Memorial de um Tempo Antigo
Léo Ribeiro de Souza
Repisando
o próprio rastro que ficou petrificado
nos lamaçais, por três dias,
quando desceram as quebradas da Serra da Bananeira
rumo a Conceição do Arroio.
Sentindo ainda o perfume da maresia praieira,
vem de volta a comitiva, despacito, a passo lerdo,
de alguém que andou e andou sob o sol de muitas braças.
Cinco
homens bem montados, com estirpe campeiraça,
em arreios requintados sobre fletes amilhados,
vem proseando sobre o tempo e os segredos das lavouras.
Dois guris vem lá no coice, em fuzarca, a trote largo,
dando risada por nada e assoviando o "Mate Amargo".
A piazada não cansa...
Doze
mulas no compasso do cincerro tilintando
vem mermando lomba acima com bruacas estufadas,
arreatadas com o jeito de quem cresceu nas tropeadas.
Desceram com charque gordo, queijo novo, algum pinhão,
e sobem com canha pura, com farinha, rapadura,
açúcar amarelado e melado em borrachão.
É a
troca de mantimentos que por muito foi sustento da gente da região.
Num
cerro limpo estaqueado, entre dois capões de mato, vão tirando o pé do estrivo e frouxando os aparatos.
Estirando a pelegama, capa Ideal, o chergão,
ao cabo de pouco tempo um catre sobre a campina
fica a espera de seu dono.
Os
guris catam gravetos, já coacha alguma rã,
juntam tudo que acham seco contra um pau de tarumã, e
fantasmas de fumaça prenunciam fogo alto.
Enquanto
a cambona antiga aquenta a água pro mate alguns atam
a cavalhada, outros revisam cargueiros.
Nicanor, o peão caseiro, chega toucinho e uns temperos
numa panela mulata pra um guisadito com molho.

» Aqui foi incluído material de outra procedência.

/-- The stores of all clusters. Keys: a CNS entry `4096*c + e`, a CNS word `128*c + w`, a state bit
`2^24*copy + 65536*c + b`, a state word `2^19*copy + 2048*c + w`, a shadow bit `65536*c + b`, an inbound slot
`4096*c + i`, an inbound word `128*c + w`, a port context `8*c + k`, a tier word `65536*slot + 256*c + bp`.
A parity bit is held as a flag that says whether the word's parity fails (log 20). -/
structure CluSt where
  tier : SMap InstrWord := []
  cnsVal : SMap Bool := []
  cnsValid : SMap Bool := []
  cnsBad : SMap Bool := []
  copies : SMap Bool := []
  copyBad : SMap Bool := []
  /-- Next-state shadow: `some v` where the written flag is set and the shadow bit is `v` (R57). -/
  shadow : SMap (Option Bool) := []
  inVal : SMap Bool := []
  inValid : SMap Bool := []
  inUsed : SMap Bool := []
  inVerified : SMap Bool := []
  inBad : SMap Bool := []
  /-- Values that arrive in the current clock; they are in their slots and become VALID at its end (R61). -/
  inArriving : List Nat := []
  predMode : SMap (BitVec 2) := []
  predLast : SMap Bool := []
  /-- Predictor values fixed for the executing cycle at its first step (R63). -/
  predVal : SMap Bool := []
  ports : SMap PortCtx := []
  /-- Send-slot values of the executing cycle, `4096*c + i` (R46). -/
  sendSlot : SMap (Option Bool) := []
  /-- RDATA words that arrive in the current clock, by port context key (R93, R95). -/
  rdArriving : List (Nat × Word64) := []
  /-- Verifies issued in the executing cycle, by cluster (R68). -/
  verifies : SMap Nat := []
  /-- CLU_CAUSE bits that the executing cycle has reported, by cluster (B3 of R84). -/
  cause : SMap Byte := []
  orphan : SMap (Option OrphanCap) := []
  /-- The cluster that has first captured a parity cause in the executing cycle (R451). -/
  firstPar : Option Nat := none
  deriving DecidableEq, Repr

/-! ### Cycle controller (spec/03_design_cycle.md, spec/04_speculation.md) -/

/-- SCH_STATUS.STATE. -/
inductive SchState | idle | running | paused | frozen | ckpt | rewind | faultStop
  deriving DecidableEq, Repr

/-- Where the sequencer stands: at the start point, among the issue steps, or at the commit point (R84). -/
inductive Phase | start | issue | commitPoint
  deriving DecidableEq, Repr

/-- The execution between step 0 and B7. -/
structure Exec where
  num : Word64
  ns : Bool
  /-- Target copy of the execution (R59). -/
  copy : Nat
  /-- A verify mismatch, or a condition that counts as one, has been recorded (R101, R138, R196, R370). -/
  mismatch : Bool := false
  /-- The mismatch is a re-verify mismatch only (R138). -/
  reverify : Bool := false
  /-- The execution is aborted at B7 whatever it reports (R135). -/
  aborted : Bool := false
  /-- A VC0 fault of the execution itself: its abort counts as one for parity (R231). -/
  vc0 : Bool := false
  /-- A DESYNC cut: the execution begins again without SQUASH_REQ (R265). -/
  desync : Bool := false
  /-- The execution has begun under R370: a further exhaustion in it makes a fault stop. -/
  sole : Bool := false
  /-- Its number among all executions begun: what it injects carries it, so that no later execution takes it (R119). -/
  serial : Nat := 0
  /-- Step clock in which the execution was cut (R135). -/
  cutAt : Option Nat := none
  startClk : Nat := 0
  issueClks : Nat := 0
  heldClks : Nat := 0
  deriving DecidableEq, Repr

/-- States of a finished cycle (spec/04, "Cycle states on a module"). -/
inductive CycSt | verifying | ready
  deriving DecidableEq, Repr

/-- A finished cycle that has neither committed nor been squashed. -/
structure CycRec where
  num : Word64
  /-- The number of the execution that finished it. -/
  serial : Nat := 0
  st : CycSt
  copy : Nat
  startClk : Nat
  clks : Nat
  issueClks : Nat
  heldClks : Nat
  deriving DecidableEq, Repr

É mestre nestas manobras...
E a burdoga prega o olho na espera de uma sobra.
E
depois da bóia quente vertem causos e delongas,
a cantar a sua gente alguém lasca uma milonga.

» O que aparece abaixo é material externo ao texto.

/-- The branch that the current state takes: its SEL and CTL. -/
def takenBranch (s : State) (input : Nat → Bool) : Option (Word32 × Word32) :=
  let st := s.ast.state.toNat
  if branchTaken (branchSel s st false) (branchCtl s st false) input then some (branchSel s st false, branchCtl s st false)
  else if branchTaken (branchSel s st true) (branchCtl s st true) input then some (branchSel s st true, branchCtl s st true)
  else none

/-- Adds a mark of an Aster action to Larkspur's record of the cycle. -/
def lksMark (n : Word64) (m : LksMark) (s : State) : State :=
  { s with lks := { s.lks with cycs := s.lks.cycs.map (fun c => if c.cyc = n then { c with marks := c.marks ++ [m] } else c) } }

/-- The trigger record (R325). -/
def trigRecord (e : AstEntry) (sel : Word32) (s : State) : State :=
  let edge := if sel.getLsbD 29 then (tdcOf s e.cyc).head? else none
  let (t, info) : Nat × Nat := match edge with
    | some r => (r.time + r.code * 1024 * 2 ^ 40, 1 + 2 * r.input)
    | none => (e.time, 0)
  let s := { s with ast := { s.ast with triggered := true } }
  let s := s.setReg64 Reg.AST_TRIG_CYC e.cyc
  let s := s.setReg Reg.AST_TRIG (BitVec.ofNat 32 (secOf t / 2 ^ 32))
  let s := s.setReg (Reg.AST_TRIG + 4) (BitVec.ofNat 32 (secOf t))
  let s := s.setReg (Reg.AST_TRIG + 8) (BitVec.ofNat 32 (nsOf t))
  let s := s.setReg (Reg.AST_TRIG + 12) (BitVec.ofNat 32 (fracOf t))
  lksMark e.cyc (.first t (BitVec.ofNat 8 info)) (s.setReg Reg.AST_TRIG_INFO (BitVec.ofNat 32 info))

/-- A TRIG action. -/
def trigAction (e : AstEntry) (sel : Word32) (s : State) : State :=
  let s := if s.ast.triggered then lksMark e.cyc .later s else trigRecord e sel s
  raise 0x3E0 (astStat 1 1 s)

/-- SCH_CTRL.PAUSE sets. -/
def setPause (s : State) : State := s.setBit Reg.SCH_CTRL 0 true

/-- An Aster stop at cycle `n` (R327). -/
def astStop (n : Word64) (s : State) : State :=
  if s.ast.stopped = some n then s else raise 0x3E3 (setPause { s with ast := { s.ast with stopped := some n } })

/-- Actions of a taken branch, in the order of R319. -/
def branchActions (e : AstEntry) (sel ctl : Word32) (s : State) : State :=
  let s := forEach (List.range 8) (fun k s =>
    if ctl.getLsbD (20 + k) then s.setReg (Reg.AST_SEQCNT + 4 * k) 0 else s) s
  let s := forEach (List.range 8) (fun k s =>
    let c := (s.reg (Reg.AST_SEQCNT + 4 * k)).toNat
    if ctl.getLsbD (12 + k) then s.setReg (Reg.AST_SEQCNT + 4 * k) (BitVec.ofNat 32 (min 0xFFFFFFFF (c + 1))) else s) s
  let s := forEach (List.range 4) (fun j s =>
    if ctl.getLsbD (28 + j) then { s with ast := { s.ast with
      tmrClk := mset s.ast.tmrClk 0 j e.clk, tmrCyc := mset s.ast.tmrCyc 0 j e.cyc } } else s) s
  let s := if ctl.getLsbD 7 then trigAction e sel s else s
  let s := if ctl.getLsbD 8 then raise 0x3E1 s else s
  let s := if ctl.getLsbD 9 then (if astGate s then astStop e.cyc s else setPause s) else s
  let s := if ctl.getLsbD 10 then lksMark e.cyc .start s else s
  let s := if ctl.getLsbD 11 then lksMark e.cyc .stop s else s
  { s with ast := { s.ast with state := BitVec.ofNat 4 (bitsOf ctl 3 4) } }

/-! ### One evaluation (R315, R330, R332, R333) -/

/-- The lowest failing probe of a violation; of a record that could not be read it is a free value (log 89). -/
def violProbe (probe : Option Nat) (s : State) : Nat × State :=
  match probe with
  | some p => (p, s)
  | none => ((Config.free64 s.freeCtr).toNat % 1024, s.tick1)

Seu Acácio, com paciência, pica fumo, arma um pito,
prende fogo, exala a essência de um palheiro criolito,
vaga-lume das noitadas.
Outro
bugre busca o sono estendido nos bacheiros
sob o pé de um cinamomo no bombeio dos luzeiros.

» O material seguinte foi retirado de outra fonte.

-- ==== Sys2Proof/Machine/LoadCheck.lean ====
section
/-!
DEFINITION. Machine/LoadCheck.lean: what the loader checks in a Zheol image, item by item
(spec/05_compiler_contract.md, R153 to R161, R168 to R176, R491, R493; spec/07_hatband.md, R224, R227 to R229;
spec/06_design_memory.md, R183; spec/08_lanes_multimodule.md, R249; spec/11_aster.md, R313; spec/10_glove.md, R288).
-/
namespace Sys2Proof.Machine

/-- A failing item: its status, SCH_LOAD_DETAIL.KIND and SECTION, SCH_LOAD_WHERE, and its place in file order. -/
structure ImgFail where
  status : Nat
  kind : Nat
  sec : Nat
  loc : Nat
  order : Nat
  deriving DecidableEq, Repr

/-- The failing item that is reported: the lowest status, and of those the first in file order (R16, R161). -/
def firstFail (l : List ImgFail) : Option ImgFail :=
  (sortBy (fun (a b : ImgFail) => a.status < b.status || (a.status == b.status && a.order ≤ b.order)) l).head?

/-- A list of one item where `c` holds. -/
def when (c : Bool) (f : ImgFail) : List ImgFail := if c then [f] else []

/-! ### The header (R154 to R156, R491) -/

/-- A section entry. -/
structure SecEntry where
  index : Nat
  type : Nat
  res : Nat
  len : Nat
  off : Nat
  deriving DecidableEq, Repr

/-- Fields of the header. -/
def hN (h : List Byte) : Nat := leAt h 0xA 2
def hPartition (h : List Byte) : Nat := leAt h 0xC 1
def hPartitions (h : List Byte) : Nat := leAt h 0xD 1
def hSections (h : List Byte) : Nat := leAt h 0xE 2
def hDigest (h : List Byte) : BitVec 384 := BitVec.ofNat 384 (beAt h 0x50 48)

/-- The section entries in use. -/
def hEntries (h : List Byte) : List SecEntry :=
  (List.range (min 12 (hSections h))).map (fun k =>
    let o := 0x120 + 16 * k
    { index := k, type := leAt h o 2, res := leAt h (o + 2) 2, len := leAt h (o + 4) 4, off := leAt h (o + 8) 8 })

/-- The entry of a section type. -/
def entryOf (h : List Byte) (t : Nat) : Option SecEntry := (hEntries h).find? (fun e => e.type == t)

/-- The stored length of a section (R157). -/
def storedLen (n : Nat) : Nat := n + 16 * ((n + 65535) / 65536)

/-- LENGTH has the value, or the form, that the HEADER phase asks for. -/
def lengthOk (g n t len : Nat) : Bool :=
  match t with
  | 1 => len == g * 256 * n * 14
  | 2 => len == g * 8192
  | 3 => len == g * 2048
  | 4 => len == g * 16
  | 5 => len % 8 == 0 && len ≤ 8 * 248 * 384
  | 6 | 7 | 10 => len % 8 == 0
  | 8 => 128 ≤ len && len ≤ 8832 && (len - 128) % 8 == 0
  | 9 => len % 65536 == 0 && len ≤ g * 2 * 65536
  | 11 => 16 ≤ len && (len - 16) % 8 == 0
  | 12 => len % 20 == 0 && 20 ≤ len
  | _ => false

/-- Section types that a file must have, and those that it may have (R156). -/
def secRequired (stage : Bool) (parts : Nat) : List Nat :=
  if stage then [] else if 1 < parts then [1, 2, 3, 4, 5, 6, 7] else [1, 2, 3, 4, 5, 6]
def secAllowed (stage : Bool) (parts : Nat) : List Nat :=
  (if stage then [4, 5, 6, 10, 12] else [1, 2, 3, 4, 5, 6, 8, 9, 10, 11]) ++ (if 1 < parts then [7] else [])

/-- A failing header item. -/
def hFail (c : Bool) (status pos : Nat) : List ImgFail :=
  when c { status := status, kind := 1, sec := 0, loc := pos, order := pos }

/-- Every byte of the header from `o` on, `n` of them, is 0. -/
def hZero (h : List Byte) (o n : Nat) : Bool := leAt h o n == 0

/-- The checks of one section entry against the file of `len` bytes. -/
def entryFails (g n parts len : Nat) (stage : Bool) (es : List SecEntry) (e : SecEntry) : List ImgFail :=
  let o := 0x120 + 16 * e.index
  let clash : Bool := es.any (fun d => d.index < e.index && d.off < e.off + storedLen e.len && e.off < d.off + storedLen d.len)
  hFail (!(secAllowed stage parts).contains e.type || es.any (fun d => d.index < e.index && d.type == e.type)) 12 o ++
  hFail (e.res != 0) 12 (o + 2) ++
  hFail (!lengthOk g n e.type e.len) 12 (o + 4) ++
  hFail (e.off % 16 != 0 || e.off < 0x200 || len < e.off + storedLen e.len || clash) 12 (o + 8)

/-- The section table (R155, R156, R491). -/
def tableFails (s : State) (h : List Byte) (len : Nat) (stage : Bool) : List ImgFail :=
  let es := hEntries h
  let parts := hPartitions h
  let k := min 12 (hSections h)
  hFail (!hZero h (0x120 + 16 * k) (16 * (12 - k))) 12 (0x120 + 16 * k) ++
  hFail ((secRequired stage parts).any (fun t => !es.any (fun e => e.type == t))) 12 0x120 ++
  es.flatMap (entryFails s.clusters (hN h) parts len stage es)

/-- MAGIC, HDR_CRC, GRADE and the fields that end with RESOURCE. -/
def fieldFails (s : State) (h : List Byte) (stage : Bool) : List ImgFail :=
  let n := hN h
  hFail (leAt h 0 4 != 0x4F45485A) 7 0 ++
  hFail ((crc32c (h.take 0x1FC)).toNat != leAt h 0x1FC 4) 7 0x1FC ++
  hFail (leAt h 8 2 != s.part) 5 8 ++
  hFail (leAt h 4 2 != 1) 12 4 ++
  hFail (leAt h 6 2 != b2n stage) 12 6 ++
  hFail (n % 32 != 0 || n < 32 || 2048 < n) 12 0xA ++
  hFail (hPartitions h < 1 || 64 < hPartitions h) 12 0xD ++
  hFail (hSections h < 1 || 12 < hSections h) 12 0xE ++
  hFail (!hZero h 0x1C 4) 12 0x1C ++ hFail (!hZero h 0x11C 4) 12 0x11C ++ hFail (!hZero h 0x1E0 28) 12 0x1E0 ++
  hFail (!stage && !hZero h 0x80 48) 12 0x80

/-- Who the image is for: this device and partition, or the installed image that a change names (R161, R168). -/
def identityFails (s : State) (h : List Byte) (stage : Bool) : List ImgFail :=
  hFail (beAt h 0x10 8 != beAt (deviceBind s.ident) 0 8) 6 0x10 ++
  (if stage then
    hFail (hPartition h != s.img.partition.toNat) 6 0xC ++ hFail (hPartitions h != s.img.partitions.toNat) 6 0xD ++
    hFail (hN h != s.img.n) 6 0xA ++
    hFail (!s.img.valid || beAt h 0x80 48 != s.img.digest.toNat) 6 0x80
  else
    hFail (hPartition h != s.plat.module.toNat ||
      (1 ≤ hPartitions h && hPartitions h ≤ 64 && hPartitions h ≤ hPartition h)) 6 0xC)

/-- The HEADER phase. -/
def imgHeaderFails (s : State) (h : List Byte) (len : Nat) (stage : Bool) : List ImgFail :=
  fieldFails s h stage ++ identityFails s h stage ++ tableFails s h len stage

/-! ### The sections in bytes, and their stored form (R153, R157 to R160, R169, R403) -/

/-- LENGTH of a section type; 0 for one that the file does not hold. -/
def secLen (h : List Byte) (t : Nat) : Nat := ((entryOf h t).map (fun e => e.len)).getD 0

Então rebrota a saudade que é brasa em cinza oculta,
e na distância de casa basta um sopro, já se avulta.
E
por falar em saudade, este meu canto reverte pra um tempo que foi embora
com a minha mocidade.
Emudeceram as esporas, hay silêncio nas
pousadas,
a bodega hoje é tapera, nada mais é o que era,
a relva cresceu na estrada.
Não
se escuta a ringideira dos balaios de taquara
e o bate casco das tropas desviando das coivaras.
Ninguém emborca porongos
para encher de água corrente pelas sangas do caminho.
Ninguém
madruga ao relento, não se escuta nem lamentos
do dedilhar de algum pinho.
Três
Forquilhas, Três Cachoeiras, Barra do Ouro, Itati,
se aquerenciou com os povoeiros aquele antigo
tropeiro
que andejou por aí.
E a
Serra da Bananeira, onde Cristóvão Pereira
também cruzou algum dia,
ficou na minha memória que por bem ainda não falha.
Ficou nos ranchos caboclos, no canto das cotovias,
ficou nos avios, nas tralhas, na minha simbologia.
Mas
se a vida é um reencontro, num futuro, logo adiante
surgirão nestes lançantes nova tropa de muares,
nova gente caminhante.
Nova
chama aquecerá o entorno do borralho,
vasilha com carreteiro e um milho verde espetado
e nós seremos lembrados em algum causo retrechado
por um turuna qualquer.
Nos tornaremos passado, lembranças e nada mais.
As
nossas dificuldades, bravuras, felicidades,
não estarão nos anais...
Mas
vivenciei meus momentos de uma maneira terrunha
e por isso não me queixo.
A calma destas pousadas, uma existência regrada,
o ir e vir das tropeadas, a parceirada de lei,
são partes da minha jornada que jamais esquecerei.